Once again, John Verdon has written a seemingly impossible to commit crime that will take brilliant puzzle solver Dave Gurney to solve.  Gurney recently retired as a top homicide cop from the NYPD and moved to upstate New York with his wife Madeleine, yet finds himself dragged back into investigations by Jack Hardwick who is not on the mayor’s list of most favorite detectives, but who has good instincts when it comes to things that just don’t feel right.  And the conviction of Kay Spalter for shooting her husband, a real estate mogul who planned to run for governor, while he was giving the eulogy graveside at his mother’s funeral doesn’t feel right.  Mrs. Spalter was arrested and charged with attempted murder, but when Spalter died during the trial, the charges were amended to murder and Mrs. Spalter is now doing twenty-five to life.  Hardwick is convinced that Mrs.
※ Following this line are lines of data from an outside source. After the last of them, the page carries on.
-- ==== Sys2Proof/Machine/Ops.lean ====
section
/-! DEFINITION. The named operations over memory, registers, banks and records: canonical memory, extent checks and
translation (12 R247 to R252; 13 R274 to R287), scalar registers, predicates, bells and rotation (03), taking a trap or
a page fault and returning from one (26 R475 to R479; 13 R287; 06 R124), and machine-check records (26 R480, R481). -/

namespace Sys2Proof.Machine

/-! ## Memory as a canonical list -/

/-- What an unlisted address reads as (log entry 2). -/
def Memory.blank : Byte := 0

/-- One byte. -/
def Memory.get : List Host.Cell → Nat → Byte
  | [], _ => Memory.blank
  | (a, b) :: r, k => if a = k then b else if k < a then Memory.blank else Memory.get r k

/-- One byte written; writing the value of an unlisted address removes the entry. -/
def Memory.set : List Host.Cell → Nat → Byte → List Host.Cell
  | [], k, v => if v = Memory.blank then [] else [(k, v)]
  | (a, b) :: r, k, v =>
    if k < a then (if v = Memory.blank then (a, b) :: r else (k, v) :: (a, b) :: r)
    else if k = a then (if v = Memory.blank then r else (k, v) :: r)
    else (a, b) :: Memory.set r k v

/-- Every address of the list lies above a bound, rising strictly, and no entry is the value of an unlisted address. -/
def Memory.wfAbove : Option Nat → List Host.Cell → Bool
  | _, [] => true
  | lo, (a, b) :: r => (match lo with | none => true | some l => decide (l < a)) && b != Memory.blank && Memory.wfAbove (some a) r

/-- The canonical form. -/
def Memory.wf (m : List Host.Cell) : Bool := Memory.wfAbove none m

/-- n bytes from an address. -/
def Memory.read (m : List Host.Cell) (k : Nat) : Nat → List Byte
  | 0 => []
  | n + 1 => Memory.get m k :: Memory.read m (k + 1) n

/-- Bytes written from an address upwards. -/
def Memory.write (m : List Host.Cell) (k : Nat) : List Byte → List Host.Cell
  | [] => m
  | b :: bs => Memory.write (Memory.set m k b) (k + 1) bs

/-- The little-endian number of bytes (00 R2). -/
def leNat : List Byte → Nat
  | [] => 0
  | b :: bs => b.toNat + 256 * leNat bs

/-- n little-endian bytes of a number. -/
def leBytes : Nat → Nat → List Byte
  | 0, _ => []
  | n + 1, x => BitVec.ofNat 8 x :: leBytes n (x / 256)

/-- The field of w bytes at an offset of a record, as a number. -/
def recNat (bs : List Byte) (off w : Nat) : Nat := leNat ((bs.drop off).take w)

/-- The dword at an offset of a record. -/
def recWord (bs : List Byte) (off : Nat) : Word := BitVec.ofNat 64 (recNat bs off 8)

/-- Bytes [off, off + w) of a record are zero. -/
def recZero (bs : List Byte) (off w : Nat) : Bool := ((bs.drop off).take w).all (· == 0)

/-- The 8 bytes of a word. -/
def wordBytes (x : Word) : List Byte := leBytes 8 x.toNat

/-! ## Places of bytes -/

/-- The key of a device physical address of a node. -/
def devKey (node pa : Nat) : Nat := node * 2 ^ 52 + pa

/-- The key of a host physical address. -/
def hostKey (pa : Nat) : Nat := 320 * 2 ^ 52 + pa

/-- The key of a byte of a scratchpad: buffer 0 is AB, 1 is WB (07 R149). -/
def scratchKey (cluster core buf off : Nat) : Nat := 1024 * 2 ^ 52 + ((cluster * 64 + core) * 2 + buf) * 2 ^ 18 + off

/-- The node that holds a device byte. -/
def keyNode (k : Nat) : Nat := k / 2 ^ 52

/-- The key belongs to a scratchpad. -/
def isScratch (k : Nat) : Bool := decide (1024 * 2 ^ 52 ≤ k)

/-- The key belongs to host memory. -/
def isHost (k : Nat) : Bool := keyNode k == 320

/-- The 128-byte line of a key (12 R249). -/
def lineOf (k : Nat) : Nat := k / 128

/-- A run of bytes: its first key and its length. -/
abbrev Seg := Nat × Nat

/-- The bytes of runs. -/
def readSegs (m : List Host.Cell) : List Seg → List Byte
  | [] => []
  | (k, n) :: r => Memory.read m k n ++ readSegs m r

/-- Bytes written over runs. -/
def writeSegs (m : List Host.Cell) : List Seg → List Byte → List Host.Cell
  | [], _ => m
  | (k, n) :: r, bs => writeSegs (Memory.write m k (bs.take n)) r (bs.drop n)

/-- A poisoned line lies under the run. -/
def segPoisoned (poison : List Nat) (g : Seg) : Bool :=
  g.2 != 0 && poison.any fun l => decide (lineOf g.1 ≤ l) && decide (l ≤ lineOf (g.1 + g.2 - 1))

/-- A poisoned line lies under one of the runs. -/
def segsPoisoned (poison : List Nat) (gs : List Seg) : Bool := gs.any (segPoisoned poison)

/-- The poison left after one instruction or one copy-engine unit wrote the runs: lines whose every byte lies in a run are clean (12
R270). -/
def clearPoison (poison : List Nat) (gs : List Seg) : List Nat :=
  poison.filter fun l => !((List.range 128).all fun b => gs.any fun g => decide (g.1 ≤ l * 128 + b) && decide (l * 128 + b < g.1 + g.2))

/-- The lines of a run of bytes, by the key of their first byte. -/
def segLines (g : Seg) : List Nat :=
  if g.2 == 0 then [] else (List.range (lineOf (g.1 + g.2 - 1) + 1 - lineOf g.1)).map fun k => (lineOf g.1 + k) * 128

/-- The lines of runs of bytes. -/
def segsLines (gs : List Seg) : List Nat := gs.flatMap segLines

/-! ## Contexts -/

/-- The context is the one that a reference names. -/
def Ctx.is (c : Ctx) (r : CtxRef) : Bool := c.life != .unbound && c.cohort == r.cohort && c.coord.member.toNat == r.member

/-- The reference that names a context. -/
def Ctx.ref (c : Ctx) : CtxRef := ⟨c.cohort, c.coord.member.toNat⟩

/-- The context occupies a bank of a core (02 R36). -/
def Ctx.resident (c : Ctx) : Bool :=
  match c.life with
  | .running | .inactive | .faulted | .trapped | .idle => true
  | .unbound | .saved | .exited => false

/-- The context is in an activation that a turn can carry on. -/
def Ctx.isRunning (c : Ctx) : Bool := c.life == .running

/-- The contexts of two references lie on one core. -/
def Ctx.sameCore (a b : Ctx) : Bool := a.coord.cluster == b.coord.cluster && a.coord.core == b.coord.core

/-- Every context. -/
def State.ctxs (s : State) : List Ctx := if s.cx.life == .unbound then s.others else s.cx :: s.others

/-- The context that a reference names. -/
def State.findCtx (s : State) (r : CtxRef) : Option Ctx := s.ctxs.find? (·.is r)

/-- The context that a reference names becomes the current one. -/
def State.focus (s : State) (r : CtxRef) : Option State :=
  if s.cx.is r then some s
  else
    match s.others.find? (·.is r) with
    | none => none
    | some c =>
      some { s with cx := c, others := s.others.filter (fun x => !x.is r) ++ (if s.cx.life == .unbound then [] else [s.cx]) }

/-- Every context is replaced. -/
def State.mapCtxs (s : State) (f : Ctx → Ctx) : State := { s with cx := f s.cx, others := s.others.map f }

/-- The context that a reference names is replaced. -/
def State.modCtx (s : State) (r : CtxRef) (f : Ctx → Ctx) : State := s.mapCtxs fun c => if c.is r then f c else c

/-- The resident member of a cohort on a core of a cluster (07 R149). -/
def State.peer (s : State) (name : BitVec 32) (cluster core : Nat) : Option Ctx :=
  s.ctxs.find? fun c => c.cohort == name && c.resident && c.coord.cluster.toNat == cluster && c.coord.core.toNat == core

/-! ## Time -/

/-- Cycles of the core clock in units of 1/756 ns (28 R506). -/
def clockPeriod (step : Nat) : Nat := #[252, 280, 315, 360, 420].getD step 420

/-- Global timestamp in ns (00 R4). -/
def State.ns (s : State) : Nat := s.time / 756

/-- The clock domain of a context's core is frozen (27 R493). -/
def State.isFrozen (s : State) (c : Ctx) : Bool := bit s.frozen (min (c.coord.cluster.toNat / 6) 4)

/-- A cycle passes for a context: its core's clock, and CYCLE while it runs (03 R66; 05 R92). -/
def Ctx.pass (c : Ctx) : Ctx :=
  { c with clk := c.clk + 1, cycle := if c.life == .running then c.cycle + 1 else c.cycle }

/-- A cycle passes: global time, and the clocks of the contexts whose clock domain is not frozen. -/
def State.pass (s : State) : State :=
  { (s.mapCtxs fun c => if c.resident && !s.isFrozen c then c.pass else c) with time := s.time + clockPeriod s.clock }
Spalter was set up by a dirty cop and is innocent, at least of shooting her husband.  Gurney is convinced that Hardwick is out for revenge against a system he feels has not done right by him, but cannot resist a challenge and agrees to look at the files in spite of his wife’s protestations.  Gurney quickly discerns that the investigator in the case was in fact corrupt and finds himself in the middle of an odd group of people including a very welcoming mob boss, a pint sized assassin who has earned the nickname Peter Pan, and a wife who insists she didn’t commit murder, a wife who Gurney finds himself believing: in spite of all her other faults and shortcomings where her husband is concerned, Gurney doesn’t believe she is a murderer.  The more layers of the case Gurney peels back, the more he is convinced there is only one answer, an answer that is so unbelievable, even Gurney can’t accept it, even as it stares him right in the face.  Gorgeous prose is juxtaposed against violet, gruesome, unimaginable crimes.  Madeleine, who is willing to accept retirement gracefully, has a calm, that is almost preternatural, that is in sharp contrast to Gurney as he is always in motion, always thinking, a partnership that may not be working for both of them in bucolic New York State.  With puzzles that are diabolically clever, well-wrought characters and a serene, calm setting waiting for when Gurney is ready, Peter Pan Must Die will win new legions of fans for John Verdon and satisfy those who have been with him from the beginning.